- [Brief] Within the entries below, the lines from the one with "spindle := .running setup7 (acct 281835" through the one with "(t.station 6).spindle.account?.map (fun" are to be set down exactly, both ends kept.

─── Material provided ───

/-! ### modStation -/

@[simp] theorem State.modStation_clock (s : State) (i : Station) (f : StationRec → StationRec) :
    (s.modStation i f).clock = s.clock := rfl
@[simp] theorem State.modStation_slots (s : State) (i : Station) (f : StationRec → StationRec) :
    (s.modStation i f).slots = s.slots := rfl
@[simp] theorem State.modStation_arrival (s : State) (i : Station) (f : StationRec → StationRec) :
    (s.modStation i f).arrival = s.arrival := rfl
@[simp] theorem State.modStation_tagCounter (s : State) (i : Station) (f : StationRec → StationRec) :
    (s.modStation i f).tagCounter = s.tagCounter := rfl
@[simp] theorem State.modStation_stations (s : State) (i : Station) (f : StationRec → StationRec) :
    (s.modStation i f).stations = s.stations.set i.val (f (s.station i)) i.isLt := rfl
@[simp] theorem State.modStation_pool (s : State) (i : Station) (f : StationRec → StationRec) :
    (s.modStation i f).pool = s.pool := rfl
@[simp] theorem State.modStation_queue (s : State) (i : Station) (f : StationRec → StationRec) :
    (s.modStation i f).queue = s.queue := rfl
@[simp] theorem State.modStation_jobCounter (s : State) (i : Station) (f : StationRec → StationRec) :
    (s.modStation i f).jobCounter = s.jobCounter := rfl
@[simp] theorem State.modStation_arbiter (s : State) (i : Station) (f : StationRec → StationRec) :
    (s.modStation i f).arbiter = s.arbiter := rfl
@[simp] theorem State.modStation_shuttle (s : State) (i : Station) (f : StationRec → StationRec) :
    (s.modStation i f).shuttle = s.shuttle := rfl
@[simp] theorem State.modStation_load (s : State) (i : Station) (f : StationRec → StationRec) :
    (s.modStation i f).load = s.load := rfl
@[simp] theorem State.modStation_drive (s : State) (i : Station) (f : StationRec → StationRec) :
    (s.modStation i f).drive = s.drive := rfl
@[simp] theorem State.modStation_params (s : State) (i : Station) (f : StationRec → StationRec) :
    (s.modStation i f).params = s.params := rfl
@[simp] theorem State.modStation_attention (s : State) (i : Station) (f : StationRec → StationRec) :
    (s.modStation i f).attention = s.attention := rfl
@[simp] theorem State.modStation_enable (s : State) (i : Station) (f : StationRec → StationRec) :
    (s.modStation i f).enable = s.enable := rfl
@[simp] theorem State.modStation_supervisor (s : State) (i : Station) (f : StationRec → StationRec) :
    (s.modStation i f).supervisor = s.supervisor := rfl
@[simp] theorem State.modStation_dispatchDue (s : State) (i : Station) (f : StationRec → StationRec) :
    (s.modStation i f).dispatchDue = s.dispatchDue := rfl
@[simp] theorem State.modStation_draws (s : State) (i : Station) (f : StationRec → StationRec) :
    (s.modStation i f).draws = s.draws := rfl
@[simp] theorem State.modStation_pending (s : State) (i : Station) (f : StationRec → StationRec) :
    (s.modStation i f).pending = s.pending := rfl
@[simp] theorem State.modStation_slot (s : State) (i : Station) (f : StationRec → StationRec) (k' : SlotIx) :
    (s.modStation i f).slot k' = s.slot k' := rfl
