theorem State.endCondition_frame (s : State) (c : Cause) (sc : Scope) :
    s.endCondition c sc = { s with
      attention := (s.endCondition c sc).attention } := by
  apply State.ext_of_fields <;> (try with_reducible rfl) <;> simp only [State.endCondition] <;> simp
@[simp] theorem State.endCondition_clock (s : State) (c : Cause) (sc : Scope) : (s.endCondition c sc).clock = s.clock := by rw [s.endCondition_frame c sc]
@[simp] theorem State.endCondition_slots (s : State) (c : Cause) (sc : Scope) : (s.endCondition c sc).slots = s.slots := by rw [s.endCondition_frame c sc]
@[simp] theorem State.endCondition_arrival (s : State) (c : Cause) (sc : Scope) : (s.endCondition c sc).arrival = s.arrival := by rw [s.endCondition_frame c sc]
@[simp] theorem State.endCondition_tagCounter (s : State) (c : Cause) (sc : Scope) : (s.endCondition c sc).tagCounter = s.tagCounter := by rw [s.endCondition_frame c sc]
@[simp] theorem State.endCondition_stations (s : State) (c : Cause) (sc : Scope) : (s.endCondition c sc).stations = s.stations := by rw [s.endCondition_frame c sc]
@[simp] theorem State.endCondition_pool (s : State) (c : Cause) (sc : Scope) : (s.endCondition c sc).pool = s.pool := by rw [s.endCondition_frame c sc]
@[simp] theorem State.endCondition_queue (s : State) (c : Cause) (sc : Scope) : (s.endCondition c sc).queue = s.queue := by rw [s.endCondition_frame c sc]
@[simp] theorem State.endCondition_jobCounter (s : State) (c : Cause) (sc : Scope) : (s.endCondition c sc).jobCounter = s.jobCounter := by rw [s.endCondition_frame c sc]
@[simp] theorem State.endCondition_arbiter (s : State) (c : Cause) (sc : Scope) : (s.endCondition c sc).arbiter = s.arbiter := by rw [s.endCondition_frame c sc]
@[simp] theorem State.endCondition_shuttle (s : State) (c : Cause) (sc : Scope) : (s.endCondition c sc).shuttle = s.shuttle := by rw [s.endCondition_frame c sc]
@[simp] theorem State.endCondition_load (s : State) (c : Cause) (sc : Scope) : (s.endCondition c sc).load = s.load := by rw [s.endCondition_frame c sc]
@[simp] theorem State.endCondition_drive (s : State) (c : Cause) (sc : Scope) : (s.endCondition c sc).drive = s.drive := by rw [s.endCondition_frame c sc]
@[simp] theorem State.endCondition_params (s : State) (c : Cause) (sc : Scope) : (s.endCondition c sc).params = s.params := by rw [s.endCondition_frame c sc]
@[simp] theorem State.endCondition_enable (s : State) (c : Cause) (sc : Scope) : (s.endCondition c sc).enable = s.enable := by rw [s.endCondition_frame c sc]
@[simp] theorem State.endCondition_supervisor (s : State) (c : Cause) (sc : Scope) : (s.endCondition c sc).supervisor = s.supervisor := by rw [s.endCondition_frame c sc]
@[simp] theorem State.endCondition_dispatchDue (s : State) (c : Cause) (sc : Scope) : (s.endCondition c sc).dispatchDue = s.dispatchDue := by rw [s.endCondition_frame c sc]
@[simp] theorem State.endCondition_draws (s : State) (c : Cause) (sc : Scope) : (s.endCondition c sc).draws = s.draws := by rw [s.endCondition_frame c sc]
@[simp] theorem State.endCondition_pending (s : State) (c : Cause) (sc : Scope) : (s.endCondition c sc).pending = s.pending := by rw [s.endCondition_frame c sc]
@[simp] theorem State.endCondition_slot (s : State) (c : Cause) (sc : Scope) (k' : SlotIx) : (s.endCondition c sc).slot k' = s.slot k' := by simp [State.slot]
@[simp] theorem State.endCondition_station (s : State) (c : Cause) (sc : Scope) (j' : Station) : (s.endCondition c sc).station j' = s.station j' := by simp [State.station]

───
─── Material provided ───

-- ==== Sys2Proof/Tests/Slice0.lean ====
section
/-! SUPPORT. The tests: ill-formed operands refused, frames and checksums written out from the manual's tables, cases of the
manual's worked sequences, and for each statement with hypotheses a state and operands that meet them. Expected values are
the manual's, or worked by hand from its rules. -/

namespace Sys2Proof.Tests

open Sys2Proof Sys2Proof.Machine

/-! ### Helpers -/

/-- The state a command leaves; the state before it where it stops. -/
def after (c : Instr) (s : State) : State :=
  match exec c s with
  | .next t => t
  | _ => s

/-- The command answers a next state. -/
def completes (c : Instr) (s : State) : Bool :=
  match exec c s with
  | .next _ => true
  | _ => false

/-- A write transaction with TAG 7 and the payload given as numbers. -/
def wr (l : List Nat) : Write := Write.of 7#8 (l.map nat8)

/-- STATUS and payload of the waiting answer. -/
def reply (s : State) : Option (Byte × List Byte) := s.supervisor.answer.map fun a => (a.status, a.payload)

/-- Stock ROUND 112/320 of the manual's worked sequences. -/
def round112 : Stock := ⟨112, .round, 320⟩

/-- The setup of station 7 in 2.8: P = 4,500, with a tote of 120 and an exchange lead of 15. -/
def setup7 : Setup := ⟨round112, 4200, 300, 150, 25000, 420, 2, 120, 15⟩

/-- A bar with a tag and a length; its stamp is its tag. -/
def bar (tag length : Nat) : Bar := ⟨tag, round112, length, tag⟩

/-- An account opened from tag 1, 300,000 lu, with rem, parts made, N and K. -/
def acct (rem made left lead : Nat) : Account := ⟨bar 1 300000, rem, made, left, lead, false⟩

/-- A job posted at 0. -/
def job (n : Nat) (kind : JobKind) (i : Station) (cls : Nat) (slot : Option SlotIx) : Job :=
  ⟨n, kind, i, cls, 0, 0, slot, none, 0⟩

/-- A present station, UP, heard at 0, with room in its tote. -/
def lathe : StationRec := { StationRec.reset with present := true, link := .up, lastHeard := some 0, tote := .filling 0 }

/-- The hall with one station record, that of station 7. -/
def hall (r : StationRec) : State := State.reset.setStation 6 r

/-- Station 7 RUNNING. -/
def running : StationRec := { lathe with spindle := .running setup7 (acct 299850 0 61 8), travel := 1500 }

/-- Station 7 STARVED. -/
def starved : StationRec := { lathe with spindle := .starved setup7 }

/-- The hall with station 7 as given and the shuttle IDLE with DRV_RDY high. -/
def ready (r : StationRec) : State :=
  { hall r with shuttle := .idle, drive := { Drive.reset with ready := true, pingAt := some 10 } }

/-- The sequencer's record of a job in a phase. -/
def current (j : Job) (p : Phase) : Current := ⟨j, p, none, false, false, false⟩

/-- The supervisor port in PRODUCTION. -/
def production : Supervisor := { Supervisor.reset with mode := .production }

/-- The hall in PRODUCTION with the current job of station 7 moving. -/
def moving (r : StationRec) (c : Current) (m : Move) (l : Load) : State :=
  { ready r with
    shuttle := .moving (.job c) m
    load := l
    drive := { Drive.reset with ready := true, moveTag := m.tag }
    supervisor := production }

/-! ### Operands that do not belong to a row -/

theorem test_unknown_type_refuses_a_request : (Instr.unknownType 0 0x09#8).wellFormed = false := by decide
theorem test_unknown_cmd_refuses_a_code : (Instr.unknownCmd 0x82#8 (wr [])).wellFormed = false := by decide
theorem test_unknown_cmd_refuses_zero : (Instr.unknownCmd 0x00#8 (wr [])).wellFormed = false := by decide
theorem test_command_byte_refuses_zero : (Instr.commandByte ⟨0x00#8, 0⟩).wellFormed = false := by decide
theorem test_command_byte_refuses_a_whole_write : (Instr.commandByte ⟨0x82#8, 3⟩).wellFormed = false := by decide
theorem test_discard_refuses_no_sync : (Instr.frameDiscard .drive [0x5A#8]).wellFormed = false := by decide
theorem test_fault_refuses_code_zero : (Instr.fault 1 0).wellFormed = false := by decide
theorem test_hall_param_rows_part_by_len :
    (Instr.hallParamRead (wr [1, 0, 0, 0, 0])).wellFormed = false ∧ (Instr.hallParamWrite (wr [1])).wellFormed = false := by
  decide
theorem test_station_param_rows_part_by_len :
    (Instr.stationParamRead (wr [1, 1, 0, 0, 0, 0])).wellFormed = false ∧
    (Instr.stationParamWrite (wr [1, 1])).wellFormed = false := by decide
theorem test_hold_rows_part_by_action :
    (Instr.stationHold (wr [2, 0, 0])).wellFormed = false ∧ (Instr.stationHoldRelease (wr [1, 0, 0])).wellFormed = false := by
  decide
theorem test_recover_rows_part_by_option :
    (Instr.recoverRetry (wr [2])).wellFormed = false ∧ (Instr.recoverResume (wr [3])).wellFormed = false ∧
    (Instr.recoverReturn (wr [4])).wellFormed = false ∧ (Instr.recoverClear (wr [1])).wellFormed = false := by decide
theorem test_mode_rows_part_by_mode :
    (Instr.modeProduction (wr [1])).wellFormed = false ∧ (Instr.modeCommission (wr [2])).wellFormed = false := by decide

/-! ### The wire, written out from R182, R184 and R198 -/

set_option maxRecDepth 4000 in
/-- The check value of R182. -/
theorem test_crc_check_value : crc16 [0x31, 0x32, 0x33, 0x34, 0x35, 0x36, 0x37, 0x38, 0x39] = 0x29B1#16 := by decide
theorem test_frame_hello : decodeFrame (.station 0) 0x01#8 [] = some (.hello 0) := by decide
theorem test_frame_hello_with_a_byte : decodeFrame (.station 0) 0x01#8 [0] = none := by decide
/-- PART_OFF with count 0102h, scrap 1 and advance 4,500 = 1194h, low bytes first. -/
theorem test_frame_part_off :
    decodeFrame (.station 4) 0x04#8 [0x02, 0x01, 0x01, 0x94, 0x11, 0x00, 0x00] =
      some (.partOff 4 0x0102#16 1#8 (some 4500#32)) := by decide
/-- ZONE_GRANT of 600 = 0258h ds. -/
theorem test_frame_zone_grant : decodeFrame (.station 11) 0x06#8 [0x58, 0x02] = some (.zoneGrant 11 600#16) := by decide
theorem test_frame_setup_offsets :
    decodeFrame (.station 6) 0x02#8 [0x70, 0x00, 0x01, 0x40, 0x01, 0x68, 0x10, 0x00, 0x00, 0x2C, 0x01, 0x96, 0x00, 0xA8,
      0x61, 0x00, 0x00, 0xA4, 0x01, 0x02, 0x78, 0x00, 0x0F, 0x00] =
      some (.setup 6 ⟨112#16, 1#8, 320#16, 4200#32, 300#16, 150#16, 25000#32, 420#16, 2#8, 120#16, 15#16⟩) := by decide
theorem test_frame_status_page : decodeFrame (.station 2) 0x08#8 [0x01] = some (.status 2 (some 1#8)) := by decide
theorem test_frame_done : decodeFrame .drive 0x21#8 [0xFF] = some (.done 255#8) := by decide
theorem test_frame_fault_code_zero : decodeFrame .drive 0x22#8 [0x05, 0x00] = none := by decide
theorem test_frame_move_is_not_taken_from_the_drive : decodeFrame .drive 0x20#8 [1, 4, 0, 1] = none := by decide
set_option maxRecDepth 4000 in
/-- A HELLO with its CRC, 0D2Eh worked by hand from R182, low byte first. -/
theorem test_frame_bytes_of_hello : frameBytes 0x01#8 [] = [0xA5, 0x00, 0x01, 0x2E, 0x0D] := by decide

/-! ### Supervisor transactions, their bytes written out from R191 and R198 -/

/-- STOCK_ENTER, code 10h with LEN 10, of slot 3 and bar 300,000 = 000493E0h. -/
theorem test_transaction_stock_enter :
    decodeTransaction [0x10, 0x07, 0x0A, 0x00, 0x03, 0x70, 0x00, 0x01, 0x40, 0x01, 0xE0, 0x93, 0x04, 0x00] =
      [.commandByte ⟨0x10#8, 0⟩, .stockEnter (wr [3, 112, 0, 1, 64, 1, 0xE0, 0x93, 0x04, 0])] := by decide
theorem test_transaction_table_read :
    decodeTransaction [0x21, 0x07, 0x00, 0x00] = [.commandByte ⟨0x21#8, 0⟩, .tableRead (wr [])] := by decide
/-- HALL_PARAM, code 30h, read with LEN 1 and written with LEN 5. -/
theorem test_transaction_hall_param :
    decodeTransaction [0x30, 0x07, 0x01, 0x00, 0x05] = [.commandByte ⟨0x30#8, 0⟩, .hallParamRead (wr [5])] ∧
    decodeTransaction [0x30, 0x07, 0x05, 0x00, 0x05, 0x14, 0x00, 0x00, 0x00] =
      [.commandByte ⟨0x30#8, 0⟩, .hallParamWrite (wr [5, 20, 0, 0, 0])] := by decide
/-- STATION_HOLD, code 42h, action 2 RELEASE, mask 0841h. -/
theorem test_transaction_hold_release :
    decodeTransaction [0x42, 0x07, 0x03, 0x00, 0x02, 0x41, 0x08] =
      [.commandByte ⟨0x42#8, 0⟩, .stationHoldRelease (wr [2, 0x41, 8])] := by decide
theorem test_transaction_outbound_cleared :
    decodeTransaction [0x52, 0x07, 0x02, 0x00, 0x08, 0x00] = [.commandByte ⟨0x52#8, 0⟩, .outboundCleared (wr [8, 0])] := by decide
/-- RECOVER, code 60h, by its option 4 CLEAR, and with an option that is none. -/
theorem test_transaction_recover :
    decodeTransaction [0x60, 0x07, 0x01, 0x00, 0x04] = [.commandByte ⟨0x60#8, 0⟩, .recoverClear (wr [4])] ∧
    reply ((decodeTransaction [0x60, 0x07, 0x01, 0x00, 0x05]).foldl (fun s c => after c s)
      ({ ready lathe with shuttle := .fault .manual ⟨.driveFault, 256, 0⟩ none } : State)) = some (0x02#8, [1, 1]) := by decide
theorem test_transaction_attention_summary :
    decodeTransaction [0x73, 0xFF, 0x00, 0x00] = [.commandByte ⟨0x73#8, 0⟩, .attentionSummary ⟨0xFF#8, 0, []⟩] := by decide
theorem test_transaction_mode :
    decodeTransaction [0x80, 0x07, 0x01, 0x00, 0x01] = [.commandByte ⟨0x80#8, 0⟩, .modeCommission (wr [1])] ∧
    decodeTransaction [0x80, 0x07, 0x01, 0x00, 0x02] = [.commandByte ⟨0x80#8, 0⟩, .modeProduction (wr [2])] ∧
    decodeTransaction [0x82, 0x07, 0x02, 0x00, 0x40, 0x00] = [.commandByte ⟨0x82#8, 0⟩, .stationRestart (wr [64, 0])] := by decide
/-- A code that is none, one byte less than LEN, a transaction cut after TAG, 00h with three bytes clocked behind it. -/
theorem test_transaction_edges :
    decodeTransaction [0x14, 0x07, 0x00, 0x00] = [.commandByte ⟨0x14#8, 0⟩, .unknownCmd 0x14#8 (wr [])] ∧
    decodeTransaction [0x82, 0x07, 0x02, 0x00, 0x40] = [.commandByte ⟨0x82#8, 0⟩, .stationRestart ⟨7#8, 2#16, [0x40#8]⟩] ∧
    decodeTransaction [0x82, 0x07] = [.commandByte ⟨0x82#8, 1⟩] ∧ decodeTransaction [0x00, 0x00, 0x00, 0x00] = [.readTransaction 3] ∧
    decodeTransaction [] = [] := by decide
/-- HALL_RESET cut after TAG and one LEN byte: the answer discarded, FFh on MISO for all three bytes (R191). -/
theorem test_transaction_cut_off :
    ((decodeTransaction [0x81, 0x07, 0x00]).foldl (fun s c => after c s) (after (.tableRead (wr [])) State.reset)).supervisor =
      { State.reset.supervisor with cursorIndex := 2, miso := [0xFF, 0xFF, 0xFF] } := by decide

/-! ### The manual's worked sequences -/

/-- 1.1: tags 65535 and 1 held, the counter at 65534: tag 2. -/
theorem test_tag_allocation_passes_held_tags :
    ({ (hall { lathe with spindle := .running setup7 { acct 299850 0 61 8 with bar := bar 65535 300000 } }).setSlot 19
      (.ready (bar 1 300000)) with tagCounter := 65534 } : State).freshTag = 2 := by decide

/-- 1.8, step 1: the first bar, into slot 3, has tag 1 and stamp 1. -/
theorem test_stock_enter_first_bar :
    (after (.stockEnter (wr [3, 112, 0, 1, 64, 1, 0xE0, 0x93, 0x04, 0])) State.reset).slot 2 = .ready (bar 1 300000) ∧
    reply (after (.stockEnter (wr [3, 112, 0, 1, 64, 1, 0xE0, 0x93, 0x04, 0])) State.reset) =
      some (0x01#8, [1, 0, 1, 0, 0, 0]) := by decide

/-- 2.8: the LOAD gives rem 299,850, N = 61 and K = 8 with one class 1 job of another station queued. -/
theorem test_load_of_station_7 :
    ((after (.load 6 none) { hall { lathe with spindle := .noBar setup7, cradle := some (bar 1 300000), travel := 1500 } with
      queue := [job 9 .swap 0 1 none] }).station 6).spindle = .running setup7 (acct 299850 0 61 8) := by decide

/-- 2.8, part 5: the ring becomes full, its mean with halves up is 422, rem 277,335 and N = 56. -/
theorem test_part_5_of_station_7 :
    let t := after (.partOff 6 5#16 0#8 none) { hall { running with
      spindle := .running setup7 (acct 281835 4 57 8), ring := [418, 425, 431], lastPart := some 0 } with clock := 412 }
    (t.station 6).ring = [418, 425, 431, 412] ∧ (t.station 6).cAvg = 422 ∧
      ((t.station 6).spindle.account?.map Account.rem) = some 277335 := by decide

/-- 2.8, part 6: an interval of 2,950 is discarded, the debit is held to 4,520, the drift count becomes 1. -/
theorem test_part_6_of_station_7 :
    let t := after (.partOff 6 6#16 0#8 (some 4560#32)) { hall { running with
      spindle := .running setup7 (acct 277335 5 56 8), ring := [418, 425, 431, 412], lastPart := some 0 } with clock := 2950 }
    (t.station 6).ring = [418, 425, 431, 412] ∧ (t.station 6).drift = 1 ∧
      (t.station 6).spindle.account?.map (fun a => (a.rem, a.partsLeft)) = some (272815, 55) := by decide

───

- [Result of the exercise]
      spindle := .running setup7 (acct 281835 4 57 8), ring := [418, 425, 431], lastPart := some 0 } with clock := 412 }
    (t.station 6).ring = [418, 425, 431, 412] ∧ (t.station 6).cAvg = 422 ∧
      ((t.station 6).spindle.account?.map Account.rem) = some 277335 := by decide

/-- 2.8, part 6: an interval of 2,950 is discarded, the debit is held to 4,520, the drift count becomes 1. -/
theorem test_part_6_of_station_7 :
    let t := after (.partOff 6 6#16 0#8 (some 4560#32)) { hall { running with
      spindle := .running setup7 (acct 277335 5 56 8), ring := [418, 425, 431, 412], lastPart := some 0 } with clock := 2950 }
    (t.station 6).ring = [418, 425, 431, 412] ∧ (t.station 6).drift = 1 ∧
      (t.station 6).spindle.account?.map (fun a => (a.rem, a.partsLeft)) = some (272815, 55) := by decide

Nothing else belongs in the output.